→ WHAT THIS TASK INVOLVES:
In the records below, some lines hold the word "split". Copy each of those lines.
*** Block opens ***
-- ==== Sys2Proof/Laws/Memory.lean ====
section
/-! SUPPORT. The laws of the scratch memory: what a write changes and what it leaves, and that every write
keeps the canonical form. -/

namespace Sys2Proof.Machine

@[simp] theorem Memory.read_nil (a : Nat) : Memory.read [] a = 0 := rfl

theorem Memory.read_cons (c : Host.Cell) (m : Memory) (a : Nat) :
    Memory.read (c :: m) a = if c.1 = a then c.2 else Memory.read m a := rfl

/-- Every entry of `m` stands at an offset above `b`. -/
abbrev Memory.above (b : Nat) (m : Memory) : Prop := ∀ d ∈ m, b < d.1

/-- The canonical form of a non-empty memory, clause by clause. -/
theorem Memory.wf_cons (c : Host.Cell) (m : Memory) :
    Memory.wf (c :: m) = true ↔ c.2 ≠ Memory.unlisted ∧ Memory.above c.1 m ∧ Memory.wf m = true := by
  simp [Memory.wf, Memory.above, and_assoc]

/-- Below all entries every offset reads as unlisted. -/
theorem Memory.read_of_above {m : Memory} {b a : Nat} (h : Memory.above b m) (ha : a ≤ b) : m.read a = 0 := by
  induction m with
  | nil => rfl
  | cons c m ih =>
    have hc : b < c.1 := h c (by simp)
    rw [Memory.read_cons, if_neg (by omega)]
    exact ih fun d hd => h d (by simp [hd])

theorem Memory.read_consByte {m : Memory} {a : Nat} (v : Byte) (h : Memory.above a m) (x : Nat) :
    (Memory.consByte a v m).read x = if x = a then v else m.read x := by
  unfold Memory.consByte
  by_cases hv : v = Memory.unlisted
  · rw [if_pos hv]
    by_cases hx : x = a
    · subst hx; rw [if_pos rfl, Memory.read_of_above h le_rfl, hv]; rfl
    · rw [if_neg hx]
  · rw [if_neg hv, Memory.read_cons]
    by_cases hx : x = a
    · subst hx; simp
    · rw [if_neg hx, if_neg (Ne.symm hx)]

theorem Memory.above_tail {b : Nat} {c : Host.Cell} {m : Memory} (h : Memory.above b (c :: m)) : Memory.above b m :=
  fun d hd => h d (by simp [hd])

/-- What reading any offset gives after a byte was written: "`SCR[a] <- v`" and nothing else (R10). -/
theorem Memory.read_write {m : Memory} (h : m.wf = true) (a : Nat) (v : Byte) (x : Nat) :
    (m.write a v).read x = if x = a then v else m.read x := by
  induction m with
  | nil => exact Memory.read_consByte v (fun d hd => by simp at hd) x
  | cons c m ih =>
    obtain ⟨_, habove, hwf⟩ := (Memory.wf_cons c m).1 h
    unfold Memory.write
    split
    · rename_i hlt
      apply Memory.read_consByte
      intro d hd
      rcases List.mem_cons.1 hd with rfl | hd
      · exact hlt
      · exact lt_trans hlt (habove d hd)
    · split
      · rename_i heq
        subst heq
        rw [Memory.read_consByte v habove, Memory.read_cons]
        by_cases hx : x = c.1
        · simp [hx]
        · rw [if_neg hx, if_neg hx, if_neg (Ne.symm hx)]
      · rename_i hne
        rw [Memory.read_cons, Memory.read_cons, ih hwf]
        by_cases hc : c.1 = x
        · rw [if_pos hc, if_pos hc, if_neg (by omega)]
        · rw [if_neg hc, if_neg hc]

/-- A write adds no offset but its own. -/
theorem Memory.mem_write {m : Memory} {a : Nat} {v : Byte} {d : Host.Cell} (h : d ∈ m.write a v) :
    d = (a, v) ∨ d ∈ m := by
  induction m with
  | nil =>
    unfold Memory.write Memory.consByte at h
    split at h <;> simp_all
  | cons c m ih =>
    unfold Memory.write Memory.consByte at h
    split at h
    · split at h <;> simp_all
    · split at h
      · split at h
        · exact .inr (by simp [h])
        · rcases List.mem_cons.1 h with h | h
          · exact .inl h
          · exact .inr (by simp [h])
      · rcases List.mem_cons.1 h with h | h
        · exact .inr (by simp [h])
        · rcases ih h with h | h
          · exact .inl h
          · exact .inr (by simp [h])

theorem Memory.wf_consByte {m : Memory} {a : Nat} (v : Byte) (h : Memory.above a m) (hm : m.wf = true) :
    (Memory.consByte a v m).wf = true := by
  unfold Memory.consByte
  split
  · exact hm
  · rename_i hv; exact (Memory.wf_cons _ _).2 ⟨hv, h, hm⟩

/-- A write keeps the canonical form. -/
theorem Memory.wf_write {m : Memory} (h : m.wf = true) (a : Nat) (v : Byte) : (m.write a v).wf = true := by
  induction m with
  | nil => exact Memory.wf_consByte v (fun d hd => by simp at hd) rfl
  | cons c m ih =>
    obtain ⟨hc, habove, hwf⟩ := (Memory.wf_cons c m).1 h
    unfold Memory.write
    split
    · rename_i hlt
      refine Memory.wf_consByte v (fun d hd => ?_) h
      rcases List.mem_cons.1 hd with rfl | hd
      · exact hlt
      · exact lt_trans hlt (habove d hd)
    · split
      · rename_i heq
        subst heq
        exact Memory.wf_consByte v habove hwf
      · rename_i hlt hne
        refine (Memory.wf_cons _ _).2 ⟨hc, fun d hd => ?_, ih hwf⟩
        rcases Memory.mem_write hd with rfl | hd
        · show c.1 < a; omega
        · exact habove d hd

theorem Memory.inside_iff (n : Nat) (m : Memory) : m.inside n = true ↔ ∀ d ∈ m, d.1 < n := by
  simp [Memory.inside]

/-- A write inside the scratch keeps every entry inside. -/
theorem Memory.inside_write {m : Memory} {n a : Nat} (h : m.inside n = true) (ha : a < n) (v : Byte) :
    (m.write a v).inside n = true := by
  rw [Memory.inside_iff] at *
  intro d hd
  rcases Memory.mem_write hd with rfl | hd
  · exact ha
  · exact h d hd

/-! ## Byte strings -/

theorem Memory.wf_writeBytes {m : Memory} (h : m.wf = true) (a : Nat) (vs : Bytes) :
    (m.writeBytes a vs).wf = true := by
  induction vs generalizing m a with
  | nil => exact h
  | cons v vs ih => exact ih (Memory.wf_write h a v) (a + 1)

theorem Memory.inside_writeBytes {m : Memory} {n a : Nat} (vs : Bytes) (h : m.inside n = true)
    (ha : a + vs.length ≤ n) : (m.writeBytes a vs).inside n = true := by
  induction vs generalizing m a with
  | nil => exact h
  | cons v vs ih =>
    simp only [List.length_cons] at ha
    exact ih (Memory.inside_write h (by omega) v) (by omega)

/-- What reading any offset gives after `MemWrite(a, |vs|, vs)` (R10): inside the range the string's byte,
outside it what stood there. -/
theorem Memory.read_writeBytes {m : Memory} (h : m.wf = true) (a : Nat) (vs : Bytes) (x : Nat) :
    (m.writeBytes a vs).read x = if a ≤ x ∧ x < a + vs.length then vs.getD (x - a) 0 else m.read x := by
  induction vs generalizing m a with
  | nil => rw [if_neg (by simp)]; rfl
  | cons v vs ih =>
    have hw := ih (Memory.wf_write h a v) (a + 1)
    rw [Memory.writeBytes, hw, Memory.read_write h, List.length_cons]
    by_cases hx : x = a
    · subst hx
      rw [if_neg (by omega), if_pos rfl, if_pos (by omega)]
      simp
    · rw [if_neg hx]
      by_cases hin : a + 1 ≤ x ∧ x < a + 1 + vs.length
      · rw [if_pos hin, if_pos (by omega), show x - a = (x - (a + 1)) + 1 by omega]
        simp
      · rw [if_neg hin, if_neg (by omega)]

@[simp] theorem Memory.length_readBytes (m : Memory) (a n : Nat) : (m.readBytes a n).length = n := by
  simp [Memory.readBytes]

theorem Memory.getElem_readBytes (m : Memory) (a n i : Nat) (h : i < (m.readBytes a n).length) :
    (m.readBytes a n)[i] = m.read (a + i) := by
  simp [Memory.readBytes]

@[simp] theorem Memory.getElem_readVec (m : Memory) (a n i : Nat) (h : i < n) :
    (m.readVec a n)[i] = m.read (a + i) := by
  simp [Memory.readVec]

/-- The two forms of `MemRead` agree. -/
theorem Memory.toList_readVec (m : Memory) (a n : Nat) : (m.readVec a n).toList = m.readBytes a n := by
  apply List.ext_getElem
  · simp
  · intro i h1 h2
    simp [Memory.readVec, Memory.readBytes]

/-- A string read in one piece or in two is the same (R145's ground). -/
theorem Memory.readBytes_add (m : Memory) (a n k : Nat) :
    m.readBytes a (n + k) = m.readBytes a n ++ m.readBytes (a + n) k := by
  simp only [Memory.readBytes, List.range_add, List.map_append, List.map_map]
  congr 1
  apply List.map_congr_left
  intro i _
  simp [Nat.add_assoc]

/-- Two canonical memories that read alike everywhere are equal. -/
theorem Memory.ext_read {m₁ m₂ : Memory} (h₁ : m₁.wf = true) (h₂ : m₂.wf = true)
    (h : ∀ a, m₁.read a = m₂.read a) : m₁ = m₂ := by
  induction m₁ generalizing m₂ with
  | nil =>
    cases m₂ with
    | nil => rfl
    | cons d m₂ =>
      obtain ⟨hd, _, _⟩ := (Memory.wf_cons d m₂).1 h₂
      exact absurd (by have := h d.1; rw [Memory.read_cons, if_pos rfl] at this; exact this.symm) hd
  | cons c m₁ ih =>
    obtain ⟨hc, hca, hcw⟩ := (Memory.wf_cons c m₁).1 h₁
    cases m₂ with
    | nil => exact absurd (by have := h c.1; rw [Memory.read_cons, if_pos rfl] at this; exact this) hc
    | cons d m₂ =>
      obtain ⟨hd, hda, hdw⟩ := (Memory.wf_cons d m₂).1 h₂
      have hcd : c.1 = d.1 := by
        by_contra hne
        rcases Nat.lt_or_gt_of_ne hne with hlt | hgt
        · have := h c.1
          rw [Memory.read_cons, if_pos rfl, Memory.read_cons, if_neg (by omega),
            Memory.read_of_above hda (by omega)] at this
          exact hc this
        · have := h d.1
          rw [Memory.read_cons, if_neg (by omega), Memory.read_of_above hca (by omega),
            Memory.read_cons, if_pos rfl] at this
          exact hd this.symm
      have hv : c.2 = d.2 := by
        have := h c.1
        rwa [Memory.read_cons, if_pos rfl, Memory.read_cons, if_pos hcd.symm] at this
      have htail : m₁ = m₂ := by
        refine ih hcw hdw fun a => ?_
        have := h a
        rw [Memory.read_cons, Memory.read_cons, ← hcd] at this
        by_cases ha : c.1 = a
        · rw [Memory.read_of_above hca (by omega), Memory.read_of_above hda (by omega)]
        · rwa [if_neg ha, if_neg ha] at this
      rw [htail, Prod.ext hcd hv]

end Sys2Proof.Machine
end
*** Block closes ***
→ SOLUTION:
    split
    · split
    split at h <;> simp_all
    split at h
    · split at h <;> simp_all
    · split at h
      · split at h
  split
    split
    · split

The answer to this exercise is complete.